New Prisma Access User

1. Set up management for your NGFW.
   • Prisma Access (Managed by Panorama)
     1. Set up Panorama.

        • M-Series Appliance—Set up the M-Series appliance in Management Only or Panorama mode.
        • Panorama Virtual Appliance—Install the Panorama virtual appliance on your preferred hypervisor in Management Only or Panorama mode
     2. Set up an M-Series appliance or Panorama virtual appliance in Log Collector mode.
     3. Register Panorama.
     4. Activate the Panorama support license.
     5. Activate the Panorama device management license (M-Series Appliance or Panorama Virtual Appliance).
     6. Upgrade Panorama to the minimum PAN-OS version supported for AI Access Security.
     7. Install the Cloud Services plugin on Panorama.
        Refer to the Setup Prerequisites for the minimum supported Cloud Services plugin version.
     8. Set up Panorama Managed Prisma Access.
   • Prisma Access (Managed by Strata Cloud Manager)
     1. Activate the AIOps for NGFW Premium license.
     2. Onboard your NGFW to Strata Cloud Manager.
     3. Install the latest dynamic content updates and upgrade your NGFW to the minimum PAN-OS version supported for AI Access Security.
2. Set up Enterprise Data Loss Prevention (E-DLP).
   • Prisma Access (Managed by Panorama)
     1. Install the Enterprise DLP plugin on Panorama.
     2. Enable Enterprise DLP for Prisma Access.
     3. Edit the Enterprise DLP cloud content, data filtering, and snippet settings as needed.
   • Prisma Access (Managed by Strata Cloud Manager)
     1. Enable Enterprise DLP for NGFW.
     2. Edit the Enterprise DLP data filtering and snippet settings as needed.
3. Click the magic link provided to you by Palo Alto Networks when you purchased the AI Access Security subscription.
4. Click Activate Subscription to begin activating AI Access Security.
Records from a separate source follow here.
-- ==== Sys2Proof/Laws/OnlyPowerOn.lean ====
section
/-! SUPPORT. What each operation of Machine/PowerOn.lean can change, at most. -/
namespace Sys2Proof.Machine

theorem moveHub_only (s : State) (p : Nat) : Only 0x100000000000000480 s (moveHub s p) := by
  unfold moveHub
  split
  · refine Only.step (updPart_only ..) rfl ?_
    exact Only.refl _ _
  · refine Only.step (raiseRc_only ..) rfl ?_
    refine Only.step (updPart_only ..) rfl ?_
    exact Only.refl _ _

theorem hubLost_only (l : Nat) (s : State) (p : Nat) : Only 0xe00a09000007003a77fdda0 s (hubLost l s p) := by
  unfold hubLost
  dsimp only
  refine Only.ite ?_ ?_
  · exact Only.refl _ _
  · refine Only.ite ?_ ?_
    · refine Only.ite ?_ ?_
      · split
        · refine Only.ite ?_ ?_
          · exact Only.refl _ _
          · refine Only.step (engineFault_only ..) rfl ?_
            exact Only.refl _ _
        · exact Only.refl _ _
      · refine Only.step (moveHub_only ..) rfl ?_
        split
        · refine Only.ite ?_ ?_
          · exact Only.refl _ _
          · refine Only.step (engineFault_only ..) rfl ?_
            exact Only.refl _ _
        · exact Only.refl _ _
    · refine Only.ite ?_ ?_
      · refine Only.step (updPart_only ..) rfl ?_
        exact Only.refl _ _
      · exact Only.refl _ _

theorem linkDieDown_only (s : State) (l : Nat) : Only 0xe04a09040007003a77fdda0 s (linkDieDown s l) := by
  unfold linkDieDown
  dsimp only
  refine Only.foldl (fun _ _ _ => ?_) ?_
  · refine Only.step (hubLost_only ..) rfl ?_
    assumption
  · refine Only.foldl (fun _ _ _ => ?_) ?_
    · refine Only.step (linkChange_only ..) rfl ?_
      assumption
    · refine Only.step (setCond_only ..) rfl ?_
      refine Only.set_ldDown rfl ?_ _
      exact Only.refl _ _

theorem linkDieBack_only (s : State) (l : Nat) : Only 0x4000000000000500 s (linkDieBack s l) := by
  unfold linkDieBack
  dsimp only
  refine Only.foldl (fun _ _ _ => ?_) ?_
  · refine Only.ite ?_ ?_
    · assumption
    · refine Only.ite ?_ ?_
      · refine Only.step (updPart_only ..) rfl ?_
        assumption
      · refine Only.ite ?_ ?_
        · refine Only.step (updPart_only ..) rfl ?_
          assumption
        · assumption
  · refine Only.step (setCond_only ..) rfl ?_
    refine Only.set_ldDown rfl ?_ _
    exact Only.refl _ _

theorem execHubLinkDieFail_only (l : Nat) (s : State) : OnlyO 0xe04a09040007003a77fdda0 s (execHubLinkDieFail l s) := by
  unfold execHubLinkDieFail
  refine OnlyO.ite ?_ ?_
  · exact OnlyO.fault _ _ _
  · refine OnlyO.ite ?_ ?_
    · refine OnlyO.next ?_
      exact Only.refl _ _
    · dsimp only
      refine OnlyO.next ?_
      refine Only.step (kennelAdd_only ..) rfl ?_
      refine Only.step (raiseRc_only ..) rfl ?_
      refine Only.step (linkDieDown_only ..) rfl ?_
      exact Only.refl _ _

theorem startBlocks_only (s : State) (bad : List Nat) : Only 0xc008090007230b67f294da0 s (startBlocks s bad) := by
  unfold startBlocks
  dsimp only
  refine Only.foldl (fun _ _ _ => ?_) ?_
  · refine Only.step (loseBlock_only ..) rfl ?_
    assumption
  · refine Only.foldl (fun _ _ _ => ?_) ?_
    · refine Only.step (vlogOn_only ..) rfl ?_
      refine Only.step (blockCond_only ..) rfl ?_
      assumption
    · refine Only.set_dict_blockSt_blocks_tieLost rfl rfl rfl rfl ?_ _ _ _ _
      exact Only.refl _ _

theorem startLinks_only (s : State) (bad : List Nat) : Only 0xe04a09050007003a77fdda0 s (startLinks s bad) := by
  unfold startLinks
  dsimp only
  refine Only.step (setCond_only ..) rfl ?_
  refine Only.step (setObj_only ..) rfl ?_
  refine Only.set_refDown rfl ?_ _
  refine Only.foldl (fun _ _ _ => ?_) ?_
  · refine Only.ite ?_ ?_
    · refine Only.ite ?_ ?_
      · assumption
      · refine Only.step (linkDieDown_only ..) rfl ?_
        assumption
    · refine Only.ite ?_ ?_
      · refine Only.step (linkDieBack_only ..) rfl ?_
        assumption
      · assumption
  · exact Only.refl _ _

theorem trainStacks_only (s : State) (bad : List Nat) : Only 0x900100000000000180 s (trainStacks s bad) := by
  unfold trainStacks
  refine Only.foldl (fun _ _ _ => ?_) ?_
  · refine Only.ite ?_ ?_
    · refine Only.step (kennelEvent_only ..) rfl ?_
      refine Only.step (raiseRc_only ..) rfl ?_
      refine Only.step (stackCond_only ..) rfl ?_
      refine Only.step (setStack_only ..) rfl ?_
      assumption
    · refine Only.ite ?_ ?_
      · refine Only.step (stackCond_only ..) rfl ?_
        refine Only.step (setStack_only ..) rfl ?_
        assumption
      · assumption
  · exact Only.refl _ _

theorem integrityFail_only (s : State) (k : Nat) : Only 0x100000000000200080 s (integrityFail s k) := by
  unfold integrityFail
  refine Only.ite ?_ ?_
  · refine Only.step (raiseRc_only ..) rfl ?_
    refine Only.step (updBank_only ..) rfl ?_
    exact Only.refl _ _
  · exact Only.refl _ _

theorem probed_only (s : State) (k : Nat) (codes : List (List (BitVec 12))) : Only 0x200000 s (probed s k codes) := by
  unfold probed
  dsimp only
  split
  · refine Only.step (updBank_only ..) rfl ?_
    exact Only.refl _ _
  · exact Only.refl _ _

theorem checkBank_only (bad : List Nat) (s : State) (e : Sys2Proof.BankEval) : Only 0x100000000000200080 s (checkBank bad s e) := by
  unfold checkBank
  dsimp only
  refine Only.ite ?_ ?_
  · refine Only.ite ?_ ?_
    · refine Only.step (integrityFail_only ..) rfl ?_
      exact Only.refl _ _
    · refine Only.step (probed_only ..) rfl ?_
      exact Only.refl _ _
  · exact Only.refl _ _

theorem checkWeights_only (s : State) (bad : List Nat) (evals : List Sys2Proof.BankEval) : Only 0x100000000400200080 s (checkWeights s bad evals) := by
  unfold checkWeights
  dsimp only
  refine Only.foldl (fun _ _ _ => ?_) ?_
  · refine Only.step (vpgmRequest_only ..) rfl ?_
    assumption
  · refine Only.ite ?_ ?_
    · refine Only.foldl (fun _ _ _ => ?_) ?_
      · refine Only.ite ?_ ?_
        · refine Only.step (updBank_only ..) rfl ?_
          assumption
        · assumption
      · refine Only.foldl (fun _ _ _ => ?_) ?_
        · refine Only.step (integrityFail_only ..) rfl ?_
          assumption
        · refine Only.foldl (fun _ _ _ => ?_) ?_
          · refine Only.step (checkBank_only ..) rfl ?_
            assumption
          · refine Only.foldl (fun _ _ _ => ?_) ?_
            · refine Only.ite ?_ ?_
              · refine Only.step (loadTable_only ..) rfl ?_
                assumption
              · assumption
            · exact Only.refl _ _
    · refine Only.foldl (fun _ _ _ => ?_) ?_
      · refine Only.step (integrityFail_only ..) rfl ?_
        assumption
      · refine Only.foldl (fun _ _ _ => ?_) ?_
        · refine Only.step (checkBank_only ..) rfl ?_
          assumption
        · refine Only.foldl (fun _ _ _ => ?_) ?_
          · refine Only.ite ?_ ?_
            · refine Only.step (loadTable_only ..) rfl ?_
              assumption
            · assumption
          · exact Only.refl _ _

theorem reload_only (s : State) (p : Nat) (v : Saved) : Only 0x187060400 s (reload s p v) := by
  unfold reload
  dsimp only
  refine Only.step (updPart_only ..) rfl ?_
  refine Only.foldl (fun _ _ _ => ?_) ?_
  · refine Only.step (pvaWrite_only ..) rfl ?_
    assumption
  · refine Only.foldl (fun _ _ _ => ?_) ?_
    · refine Only.set_kvSets rfl ?_ _
      assumption
    · refine Only.foldl (fun _ _ _ => ?_) ?_
      · refine Only.set_seqs rfl ?_ _
        assumption
      · exact Only.refl _ _

theorem seqsLost_only (s : State) (p : Nat) : Only 0x100000000000000480 s (seqsLost s p) := by
  unfold seqsLost
  dsimp only
  refine Only.step (updPart_only ..) rfl ?_
  refine Only.ite ?_ ?_
  · refine Only.step (raiseRc_only ..) rfl ?_
    exact Only.refl _ _
  · exact Only.refl _ _

theorem unhealthyCause_only (s : State) (p : Nat) : Only 0x100000000000000480 s (unhealthyCause s p) := by
  unfold unhealthyCause
  refine Only.step (raise_only ..) rfl ?_
  refine Only.step (updPart_only ..) rfl ?_
  exact Only.refl _ _
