-- ==== Sys2Proof/Laws/KeepsPowerOn.lean ====
section
/-! SUPPORT. Each operation of Machine/PowerOn.lean keeps: the form of the memories and the bounds of the stores. -/
namespace Sys2Proof.Machine

theorem moveHub_keeps (s : State) (p : Nat) : Keeps s (moveHub s p) := by
  unfold moveHub
  split
  · refine Keeps.of_only (updPart_only _ _ _) rfl ?_
    exact Keeps.refl _
  · refine Keeps.step (raiseRc_keeps ..) ?_
    refine Keeps.of_only (updPart_only _ _ _) rfl ?_
    exact Keeps.refl _

theorem hubLost_keeps (l : Nat) (s : State) (p : Nat) : Keeps s (hubLost l s p) := by
  unfold hubLost
  dsimp only
  refine Keeps.ite ?_ ?_
  · exact Keeps.refl _
  · refine Keeps.ite ?_ ?_
    · refine Keeps.ite ?_ ?_
      · split
        · refine Keeps.ite ?_ ?_
          · exact Keeps.refl _
          · refine Keeps.step (engineFault_keeps ..) ?_
            exact Keeps.refl _
        · exact Keeps.refl _
      · refine Keeps.step (moveHub_keeps ..) ?_
        split
        · refine Keeps.ite ?_ ?_
          · exact Keeps.refl _
          · refine Keeps.step (engineFault_keeps ..) ?_
            exact Keeps.refl _
        · exact Keeps.refl _
    · refine Keeps.ite ?_ ?_
      · refine Keeps.of_only (updPart_only _ _ _) rfl ?_
        exact Keeps.refl _
      · exact Keeps.refl _

theorem linkDieDown_keeps (s : State) (l : Nat) : Keeps s (linkDieDown s l) := by
  unfold linkDieDown
  dsimp only
  refine Keeps.foldl (fun _ _ _ => ?_) ?_
  · refine Keeps.step (hubLost_keeps ..) ?_
    assumption
  · refine Keeps.foldl (fun _ _ _ => ?_) ?_
    · refine Keeps.of_only (linkChange_only _ _ _) rfl ?_
      assumption
    · refine Keeps.of_only (setCond_only _ _ _) rfl ?_
      refine Keeps.of_only (Only.set_ldDown (m := 4611686018427387904) rfl (Only.refl _ _) _) rfl ?_
      exact Keeps.refl _

theorem execHubLinkDieFail_keeps (l : Nat) (s : State) : KeepsO s (execHubLinkDieFail l s) := by
  unfold execHubLinkDieFail
  refine KeepsO.ite ?_ ?_
  · exact KeepsO.fault _ _
  · refine KeepsO.ite ?_ ?_
    · refine KeepsO.next ?_
      exact Keeps.refl _
    · dsimp only
      refine KeepsO.next ?_
      refine Keeps.of_only (kennelAdd_only _ _) rfl ?_
      refine Keeps.step (raiseRc_keeps ..) ?_
      refine Keeps.step (linkDieDown_keeps ..) ?_
      exact Keeps.refl _

theorem startBlocks_keeps (s : State) (bad : List Nat) : Keeps s (startBlocks s bad) := by
  unfold startBlocks
  dsimp only
  refine Keeps.foldl (fun _ _ _ => ?_) ?_
  · refine Keeps.step (loseBlock_keeps ..) ?_
    assumption
  · refine Keeps.foldl (fun _ _ _ => ?_) ?_
    · refine Keeps.of_only (vlogOn_only _ _) rfl ?_
      refine Keeps.of_only (blockCond_only _ _) rfl ?_
      assumption
    · refine Keeps.of_only (Only.set_dict_blockSt_blocks_tieLost (m := 23080948090273824) rfl rfl rfl rfl (Only.refl _ _) _ _ _ _) rfl ?_
      exact Keeps.refl _

theorem startLinks_keeps (s : State) (bad : List Nat) : Keeps s (startLinks s bad) := by
  unfold startLinks
  dsimp only
  refine Keeps.of_only (setCond_only _ _ _) rfl ?_
  refine Keeps.of_only (setObj_only _ _ _ _ _) rfl ?_
  refine Keeps.of_only (Only.set_refDown (m := 1152921504606846976) rfl (Only.refl _ _) _) rfl ?_
  refine Keeps.foldl (fun _ _ _ => ?_) ?_
  · refine Keeps.ite ?_ ?_
    · refine Keeps.ite ?_ ?_
      · assumption
      · refine Keeps.step (linkDieDown_keeps ..) ?_
        assumption
    · refine Keeps.ite ?_ ?_
      · refine Keeps.of_only (linkDieBack_only _ _) rfl ?_
        assumption
      · assumption
  · exact Keeps.refl _

theorem trainStacks_keeps (s : State) (bad : List Nat) : Keeps s (trainStacks s bad) := by
  unfold trainStacks
  refine Keeps.foldl (fun _ _ _ => ?_) ?_
  · refine Keeps.ite ?_ ?_
    · refine Keeps.step (kennelEvent_keeps ..) ?_
      refine Keeps.step (raiseRc_keeps ..) ?_
      refine Keeps.of_only (stackCond_only _ _) rfl ?_
      refine Keeps.of_only (setStack_only _ _ _) rfl ?_
      assumption
    · refine Keeps.ite ?_ ?_
      · refine Keeps.of_only (stackCond_only _ _) rfl ?_
        refine Keeps.of_only (setStack_only _ _ _) rfl ?_
        assumption
      · assumption
  · exact Keeps.refl _

theorem integrityFail_keeps (s : State) (k : Nat) : Keeps s (integrityFail s k) := by
  unfold integrityFail
  refine Keeps.ite ?_ ?_
  · refine Keeps.step (raiseRc_keeps ..) ?_
    refine Keeps.of_only (updBank_only _ _ _) rfl ?_
    exact Keeps.refl _
  · exact Keeps.refl _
5. Enter Palo Alto Networks Customer Support Portal (CSP) Email Address. This email address must match the email that received the magic link to activate AI Access Security.
   Create a New Account if the email address that received the AI Access Security activation link doesn't already have a valid CSP account. You must enter a Password to successfully create the account. The newly created account is automatically associated with the same tenant for which you are activating AI Access Security and assigned a Multitenant Superuser role.

6. (Multitenancy only) In the Specify the Tenant section, select the tenant service group (TSG) for which you want to activate AI Access Security.
   Skip this step if you have only have a single TSG associated with your Customer Support Portal (CSP) account. It will be selected by default.

   Click Done after selecting a tenant to continue.
7. Review the tenant Region. This region is pre populated based on the region NGFW is deployed and cannot be changed.
8. Verify that the AI Access Security License is Fully Assigned
9. Verify that Data Loss Prevention is active on the tenant. Enterprise DLP is a prerequisites for AI Access Security.
10. Agree to the Terms and Conditions.
11. Activate Now.
12. Get Started with AI Access Security.